● THE PROBLEM: Return the lines beginning at the one that contains "have hlen : 8" and continuing to the end of the entries, including both ends, exactly as written and nothing else.

Stored data:
▽

-- ==== Sys2Proof/Laws/Runs.lean ====
section
/-! SUPPORT. Runs of handlers: POLL's loop as the run it makes, how runs go on, and the exact registers
after a bit read. -/

namespace Sys2Proof.Machine

theorem encRun_succ {p : Params} {n : Nat} {e e1 : Encoder} (h : encHandler e.state p e = .ok e1) :
    encRun p (n + 1) e = encRun p n e1 := by simp [encRun, h]

theorem resting_iff {q : EncState} : resting q = true ↔ q = .notFull ∨ q = .done := by
  simp [resting]

/-- ENC.POLL's loop is a run of handlers up to its first stopping point (R144). -/
theorem encPollLoop_run {p : Params} (fuel : Nat) {e : Encoder} (h : e.Inv)
    (hf : e.stepsLeft < fuel) :
    ∃ e' r n, encPollLoop p fuel e = .ok (e', r) ∧ encRun p n e = .ok e' ∧ n ≤ e.stepsLeft + 1 ∧
      ((r = .pollEmpty ∧ (e'.state = .notFull ∨ e'.state = .done)) ∨
        (r = .pollMore ∧ e'.outSize = e'.cfg.obs ∧ e'.state ≠ .notFull ∧ e'.state ≠ .done ∧
          ∃ m e1, n = m + 1 ∧ encRun p m e = .ok e1 ∧ e1.state = e'.state)) ∧
      ∀ m, m < n → ∃ a, encRun p m e = .ok a ∧ a.state ≠ .notFull ∧ a.state ≠ .done ∧
        ∀ b, m + 1 < n → encRun p (m + 1) e = .ok b → ¬ (b.state = a.state ∧ b.outSize = b.cfg.obs) := by
  induction fuel generalizing e with
  | zero => omega
  | succ fuel ih =>
    unfold encPollLoop
    by_cases hr : e.state = .notFull ∨ e.state = .done
    · rw [if_pos hr]
      exact ⟨_, _, 0, rfl, rfl, by omega, .inl ⟨rfl, hr⟩, by intro m hm; omega⟩
    · rw [if_neg hr]
      obtain ⟨e1, h1, st⟩ := encHandler_stepped (p := p) h (by
        cases hx : resting e.state with
        | false => rfl
        | true => exact absurd (resting_iff.1 hx) hr)
      simp only [h1, bind, Except.bind]
      by_cases hs : e1.state = e.state ∧ e1.outSize = e1.cfg.obs
      · rw [if_pos hs]
        have hr' := hr
        rw [← hs.1] at hr'
        simp only [not_or] at hr hr'
        refine ⟨_, _, 1, rfl, by simp [encRun, h1], by omega, .inr ⟨rfl, hs.2, hr'.1, hr'.2, 0, e, rfl, rfl, hs.1.symm⟩, ?_⟩
        intro m hm
        obtain rfl : m = 0 := by omega
        exact ⟨e, rfl, hr.1, hr.2, by intro b hb; omega⟩
      · rw [if_neg hs]
        have hlt : e1.stepsLeft < e.stepsLeft := by
          rcases st.progress with hx | ⟨hx, hy⟩
          · exact hx
          · subst hx; exact absurd ⟨rfl, hy⟩ hs
        obtain ⟨e', r, n, g1, g2, g3, g4, g5⟩ := ih st.inv (by omega)
        refine ⟨e', r, n + 1, g1, by rw [encRun_succ h1]; exact g2, by omega, ?_, ?_⟩
        · rcases g4 with g4 | ⟨a, b, c, d, m, e2, x, y, z⟩
          · exact .inl g4
          · exact .inr ⟨a, b, c, d, m + 1, e2, by omega, by rw [encRun_succ h1]; exact y, z⟩
        · intro m hm
          cases m with
          | zero =>
            simp only [not_or] at hr
            refine ⟨e, rfl, hr.1, hr.2, ?_⟩
            intro b _ hb
            rw [encRun_succ h1] at hb
            simp [encRun] at hb; subst hb; exact hs
          | succ m =>
            obtain ⟨a, x1, x2, x3, x4⟩ := g5 m (by omega)
            refine ⟨a, by rw [encRun_succ h1]; exact x1, x2, x3, ?_⟩
            intro b hm' hb
            rw [encRun_succ h1] at hb
            exact x4 b (by omega) hb

/-- The last handler of a run of one more. -/
theorem encRun_snoc {p : Params} {n : Nat} {e e1 e2 : Encoder} (h : encRun p n e = .ok e1) (h' : encRun p (n+1) e = .ok e2) :
    encHandler e1.state p e1 = .ok e2 := by
  induction n generalizing e with
  | zero =>
    simp [encRun] at h; subst h
    obtain ⟨a, x, y⟩ := Res.bind_ok h'
    simp [encRun] at y; subst y; exact x
  | succ n ih =>
    obtain ⟨a, x, y⟩ := Res.bind_ok h
    obtain ⟨a', x', y'⟩ := Res.bind_ok h'
    rw [x] at x'; injection x' with x'; subst x'
    exact ih y y'

theorem encRun_inv {p : Params} (n : Nat) {e e' : Encoder} (h : e.Inv) (he : encRun p n e = .ok e') : e'.Inv := by
  induction n generalizing e with
  | zero => simp [encRun] at he; exact he ▸ h
  | succ n ih =>
    obtain ⟨a, x, y⟩ := Res.bind_ok he
    obtain ⟨a', x', i⟩ := encHandler_inv (p := p) h
    rw [x] at x'; injection x' with x'; subst x'
    exact ih i y

/-- A decoder run goes on with the selected handler. -/
theorem decRun_snoc {n : Nat} {e e1 : Decoder}  (h : decRun n e = .ok e1) :
    decRun (n+1) e = decHandler e1.state e1 := by
  induction n generalizing e with
  | zero =>
    simp [decRun] at h; subst h
    simp [decRun, bind, Except.bind]; cases decHandler e.state e <;> rfl
  | succ n ih =>
    obtain ⟨a, x, y⟩ := Res.bind_ok h
    rw [decRun_succ x]; exact ih y

/-- The decoder after `n` bits are taken, register by register (R102, R103, R105). -/
def Decoder.afterBits (n : Nat) (d : Decoder) : Decoder := { d with
        rbits := d.rbits + 8 * ((n - d.rbits + 7) / 8) - n,
        curByte := if n ≤ d.rbits then d.curByte else d.inByte (d.inHead + (n - d.rbits + 7) / 8 - 1),
        inHead := if d.inHead + (n - d.rbits + 7) / 8 = d.inSize then 0
          else d.inHead + (n - d.rbits + 7) / 8,
        inSize := if d.inHead + (n - d.rbits + 7) / 8 = d.inSize then 0 else d.inSize }

theorem Decoder.afterBits_zero {d : Decoder} (h : d.Readable) : Decoder.afterBits 0 d = d := by
  have := h.drained
  have : (0 - d.rbits + 7) / 8 = 0 := by omega
  cases d; simp_all [Decoder.afterBits]

/-- Taking `n` bits that are there leads to exactly this decoder. -/
theorem Decoder.takeBits_exact (n acc : Nat) {d : Decoder} (h : d.Readable) (hn : n ≤ d.unread.length) {v : Nat} {d' : Decoder}
    (hx : Decoder.takeBits n acc d = .ok (v, d')) : d' = Decoder.afterBits n d := by
  induction n generalizing acc d with
  | zero => simp [Decoder.takeBits] at hx; rw [Decoder.afterBits_zero h]; exact hx.2.symm
  | succ n ih =>
    simp only [Decoder.takeBits] at hx
    obtain ⟨⟨b, d1⟩, h1, h2⟩ := Res.bind_ok hx
    have hb : d.unread ≠ [] := by intro hz; simp [hz] at hn
    obtain ⟨b0, rest, hu⟩ := List.exists_cons_of_ne_nil hb
    obtain ⟨d1', g1, g2⟩ := Decoder.takeBit_spec h hu
    rw [h1] at g1; injection g1 with g1; injection g1 with _ g1; subst g1
    have hl := Decoder.unread_length d
    have := ih _ g2.readable (by rw [g2.unread]; simp; omega) h2
    rw [this]
    have hd := h.drained
    have hc := h.cursors
    have hi := h.inSize
    have hr := h.rbits
    by_cases hz : d.rbits = 0
    · have : d.inHead < d.inSize := by rw [hz] at hl; omega
      have hrf : d1 = { d with
          rbits := 7,
          curByte := d.inByte d.inHead,
          inHead := (if d.inHead + 1 = d.inSize then 0 else d.inHead + 1),
          inSize := (if d.inHead + 1 = d.inSize then 0 else d.inSize) } := by
        have hlt : d.inHead < d.cfg.ibs := by omega
        simp [Decoder.takeBit, Decoder.refill, hz, Decoder.readByte, readByteAt, readAt, hlt, bind, Except.bind, pure, Except.pure, Decoder.resetIfDrained] at h1
        rw [← h1.2]
        by_cases he : d.inHead + 1 = d.inSize <;> simp [he]
      rw [hrf]
      unfold Decoder.afterBits
      simp only [hz]
      have hlen : 8 * (d.inSize - d.inHead) ≥ n + 1 := by omega
      by_cases he : d.inHead + 1 = d.inSize
      · have hn7 : n ≤ 7 := by omega
        have e1 : (n - 7 + 7) / 8 = 0 := by omega
        have e2 : (n + 1 - 0 + 7) / 8 = 1 := by omega
        simp only [e1, e2]; simp [he, hn7, show d.inSize - 1 = d.inHead by omega]
      · by_cases hn7 : n ≤ 7
        · have e1 : (n - 7 + 7) / 8 = 0 := by omega
          have e2 : (n + 1 - 0 + 7) / 8 = 1 := by omega
          simp only [e1, e2]; simp [he, hn7]
        · have e2 : (n + 1 - 0 + 7) / 8 = (n - 7 + 7) / 8 + 1 := by omega
          simp only [if_neg he, e2, if_neg hn7, if_neg (show ¬ n + 1 ≤ 0 by omega)]
          have e3 : d.inHead + 1 + (n - 7 + 7) / 8 = d.inHead + ((n - 7 + 7) / 8 + 1) := by omega
          rw [e3]
          congr 1
          omega
    · have hrf : d1 = { d with rbits := d.rbits - 1 } := by
        simp [Decoder.takeBit, Decoder.refill, hz, bind, Except.bind, pure, Except.pure] at h1
        exact h1.2.symm
      rw [hrf]
      unfold Decoder.afterBits
      simp only
      have e2 : n + 1 - d.rbits = n - (d.rbits - 1) := by omega
      rw [e2]
      have e3 : (n ≤ d.rbits - 1) ↔ (n + 1 ≤ d.rbits) := by omega
      simp only [e3]
      congr 1
      omega

end Sys2Proof.Machine
end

△

● WRITTEN RESPONSE:
      have hlen : 8 * (d.inSize - d.inHead) ≥ n + 1 := by omega
      by_cases he : d.inHead + 1 = d.inSize
      · have hn7 : n ≤ 7 := by omega
        have e1 : (n - 7 + 7) / 8 = 0 := by omega
        have e2 : (n + 1 - 0 + 7) / 8 = 1 := by omega
        simp only [e1, e2]; simp [he, hn7, show d.inSize - 1 = d.inHead by omega]
      · by_cases hn7 : n ≤ 7
        · have e1 : (n - 7 + 7) / 8 = 0 := by omega
          have e2 : (n + 1 - 0 + 7) / 8 = 1 := by omega
          simp only [e1, e2]; simp [he, hn7]
        · have e2 : (n + 1 - 0 + 7) / 8 = (n - 7 + 7) / 8 + 1 := by omega
          simp only [if_neg he, e2, if_neg hn7, if_neg (show ¬ n + 1 ≤ 0 by omega)]
          have e3 : d.inHead + 1 + (n - 7 + 7) / 8 = d.inHead + ((n - 7 + 7) / 8 + 1) := by omega
          rw [e3]
          congr 1
          omega
    · have hrf : d1 = { d with rbits := d.rbits - 1 } := by
        simp [Decoder.takeBit, Decoder.refill, hz, bind, Except.bind, pure, Except.pure] at h1
        exact h1.2.symm
      rw [hrf]
      unfold Decoder.afterBits
      simp only
      have e2 : n + 1 - d.rbits = n - (d.rbits - 1) := by omega
      rw [e2]
      have e3 : (n ≤ d.rbits - 1) ↔ (n + 1 ≤ d.rbits) := by omega
      simp only [e3]
      congr 1
      omega

end Sys2Proof.Machine
end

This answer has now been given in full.